▶ Problem to work on: Below are entries. Reproduce exactly the lines between the line holding "return .lia (← cA c.d) c.imm" and the line holding "return .adr (← cA c.d) c.imm", inclusive, and only those.

-=-=-

/-- Decode a control-subset operation field; `lit` is the literal word when L = 1 (R45). -/
def decodeCtl (c : CtlFields) (lit : Option Word128) : Dec Instr :=
  match lit with
  | some l =>
    match c.op.toNat with
    | 0x0A5 => do zero c.a; zero c.b; zero c.f; zero c.imm; return .lit (cS c.d) l
    | 0x0A6 => do zero c.a; zero c.b; zero c.f; zero c.imm; return .lita (← cA c.d) l
    | _ => .error .literal
  | none =>
    match c.op.toNat with
    | 0x000 => do zero c.d; zero c.a; zero c.b; zero c.f; zero c.imm; return .nop
    | 0x001 => cDABF c .add
    | 0x002 => cDABF c .sub
    | 0x003 => do zero c.b; let (w, x) ← fPair c.f; return .addi (cS c.d) (cS c.a) c.imm w x
    | 0x004 => cDABF c .min
    | 0x005 => cDABF c .max
    | 0x006 => do zero c.b; zero c.imm; let (w, x) ← fPair c.f; return .abs (cS c.d) (cS c.a) w x
    | 0x020 => cDAB c .and
    | 0x021 => cDAB c .or
    | 0x022 => cDAB c .xor
    | 0x023 => cDAI c .andi
    | 0x024 => cDAI c .ori
    | 0x025 => cDAI c .xori
    | 0x026 => cDABW c .shl
    | 0x027 => cDABW c .shr
    | 0x028 => cDABW c .sar
    | 0x029 => cShI c .shli
    | 0x02A => cShI c .shri
    | 0x02B => cShI c .sari
    | 0x040 => cDABW c .mul
    | 0x041 => cDABW c .mulh
    | 0x042 => cDABW c .mulhu
    | 0x043 => cDABW c .div
    | 0x044 => cDABW c .divu
    | 0x045 => cDABW c .rem
    | 0x046 => cDABW c .remu
    | 0x060 => do
      zero c.b; zero (c.f.extractLsb' 0 2); zero (c.f.extractLsb' 3 1); zero (c.imm.extractLsb' 13 51)
      return .bext (cS c.d) (cS c.a) (c.imm.extractLsb' 0 6).toFin (c.imm.extractLsb' 6 7) (c.f.getLsbD 2)
    | 0x061 => do
      zero c.b; zero c.f; zero (c.imm.extractLsb' 13 51)
      return .bins (cS c.d) (cS c.a) (c.imm.extractLsb' 0 6).toFin (c.imm.extractLsb' 6 7)
    | 0x062 => cDAW c .clz
    | 0x063 => cDAW c .ctz
    | 0x064 => cDAW c .popc
    | 0x065 => cDAW c .brev
    | 0x080 => do zero c.imm; return .cmp (← cP c.d) (cS c.a) (cS c.b) (← code (Cond.ofCode c.f))
    | 0x081 => do zero c.b; return .cmpi (← cP c.d) (cS c.a) c.imm (← code (Cond.ofCode c.f))
    | 0x082 => do zero c.imm; return .cmpW (← cP c.d) (cS c.a) (cS c.b) (← code (Cond.ofCode c.f))
    | 0x083 => do
      zero c.b; zero (c.imm.extractLsb' 32 32)
      return .cmpiW (← cP c.d) (cS c.a) (c.imm.extractLsb' 0 32) (← code (Cond.ofCode c.f))
    | 0x084 => cPPP c .pand
    | 0x085 => cPPP c .por
    | 0x086 => cPPP c .pxor
    | 0x087 => do zero c.a; zero c.b; zero c.f; zero c.imm; return .pget (cS c.d)
    | 0x088 => do zero c.d; zero c.b; zero c.f; zero (c.imm.extractLsb' 7 57); return .pput (cS c.a) (c.imm.extractLsb' 0 7)
    | 0x0A0 => do zero c.imm; return .sel (cS c.d) (c.f.extractLsb' 0 3).toFin (c.f.getLsbD 3) (cS c.a) (cS c.b)
    | 0x0A1 => do zero c.b; zero c.f; zero c.imm; return .mova (← cA c.d) (cS c.a)
    | 0x0A2 => do zero c.b; zero c.f; zero c.imm; return .movs (cS c.d) (← cA c.a)
    | 0x0A3 => do zero c.a; zero c.b; zero c.f; return .li (cS c.d) c.imm
    | 0x0A4 => do zero c.a; zero c.b; zero c.f; return .lia (← cA c.d) c.imm
    | 0x0A5 => .error .literal
    | 0x0A6 => .error .literal
    | 0x0A7 => do zero c.a; zero c.b; zero c.f; return .adr (← cA c.d) c.imm
    | 0x0C0 => do zero c.f; zero c.imm; return .aadd (← cA c.d) (← cA c.a) (cS c.b)
    | 0x0C1 => do zero c.b; zero c.f; return .aaddi (← cA c.d) (← cA c.a) c.imm
    | 0x0C2 => do zero c.f; zero c.imm; return .asub (cS c.d) (← cA c.a) (← cA c.b)
    | 0x0C3 => do zero c.imm; return .aidx (← cA c.d) (← cA c.a) (cS c.b) c.f.toFin
    | 0x0C4 => do
      zero c.b; zero c.f; zero (c.imm.extractLsb' 38 26)
      return .awrap (← cA c.d) (← cA c.a) (c.imm.extractLsb' 0 32) (c.imm.extractLsb' 32 6).toFin
    | 0x0C5 => do
      zero c.f
      return .abnd (← cA c.d) (← cA c.a) (← cA c.b) (c.imm.extractLsb' 0 32) (c.imm.extractLsb' 32 32)
    | 0x0C6 => do
      zero c.b; zero (c.imm.extractLsb' 6 58)
      let up ← fOne c.f
      return .aalign (← cA c.d) (← cA c.a) (c.imm.extractLsb' 0 6).toFin up
    | 0x0C7 => do zero c.imm; return .acmp (← cP c.d) (← cA c.a) (← cA c.b) (← code (Cond.ofCode c.f))
    | 0x0E0 => do zero c.d; zero c.a; zero c.b; zero c.f; return .br c.imm
    | 0x0E1 => do zero c.d; zero c.b; zero c.f; zero c.imm; return .brr (← cA c.a)
    | 0x0E2 => do zero c.a; zero c.b; zero c.f; return .call (← cA c.d) c.imm
    | 0x0E3 => do zero c.b; zero c.f; zero c.imm; return .callr (← cA c.d) (← cA c.a)
    | 0x0E4 => do zero c.d; zero c.b; zero c.f; zero c.imm; return .ret (← cA c.a)
    | 0x100 => do
      zero c.b; zero c.f; zero (c.imm.extractLsb' 32 32)
      return .loop (← cL c.d) (cS c.a) (c.imm.extractLsb' 0 32)
    | 0x101 => do
      zero c.a; zero c.b; zero c.f
      return .loopi (← cL c.d) (c.imm.extractLsb' 0 32) (c.imm.extractLsb' 32 32)
    | 0x102 => do zero c.b; zero c.f; zero c.imm; return .lcget (cS c.d) (← cL c.a)
    | 0x103 => do zero c.b; zero c.f; zero c.imm; return .lcset (← cL c.d) (cS c.a)
    | 0x104 => do zero c.d; zero c.b; zero c.f; zero c.imm; return .lbreak (← cL c.a)
    | 0x120 => do
      zero c.b; zero (c.f.extractLsb' 3 1)
      let (disp, oc) ← cFol c
      return .fld (cS c.d) (← cA c.a) disp oc (c.f.extractLsb' 0 2).toFin (c.f.getLsbD 2)
    | 0x121 => do
      zero c.d; zero (c.f.extractLsb' 2 2)
      let (disp, oc) ← cFol c
      return .fst (← cA c.a) (cS c.b) disp oc (c.f.extractLsb' 0 2).toFin
    | 0x122 => do
      zero (c.f.extractLsb' 3 1)
      let (disp, oc) ← cFol c
      return .fldx (cS c.d) (← cA c.a) (cS c.b) disp oc (c.f.extractLsb' 0 2).toFin (c.f.getLsbD 2)
    | 0x123 => do
      zero (c.f.extractLsb' 2 2)
      let (disp, oc) ← cFol c
      return .fstx (cS c.d) (← cA c.a) (cS c.b) disp oc (c.f.extractLsb' 0 2).toFin
    | 0x140 => do zero c.a; return .crr (cS c.d) (← cNum c)
    | 0x141 => do
      zero c.d
      let n ← cNum c
      return (Machine.crwRow n (cS c.a)).getD (.crw (cS c.a) n)
    | 0x142 => do return .crs (cS c.d) (cS c.a) (← cNum c)
    | 0x143 => do return .crc (cS c.d) (cS c.a) (← cNum c)
    | 0x160 => do zero c.d; zero c.a; zero c.b; zero c.f; zero c.imm; return .stop
    | 0x161 => do zero c.d; zero c.a; zero c.b; zero c.f; zero c.imm; return .yield
    | 0x162 => do zero c.d; zero c.a; zero c.b; zero c.imm; return .sbar c.f
    | _ => .error .reservedOpcode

-=-=-

▶ Result for this exercise:
    | 0x0A4 => do zero c.a; zero c.b; zero c.f; return .lia (← cA c.d) c.imm
    | 0x0A5 => .error .literal
    | 0x0A6 => .error .literal
    | 0x0A7 => do zero c.a; zero c.b; zero c.f; return .adr (← cA c.d) c.imm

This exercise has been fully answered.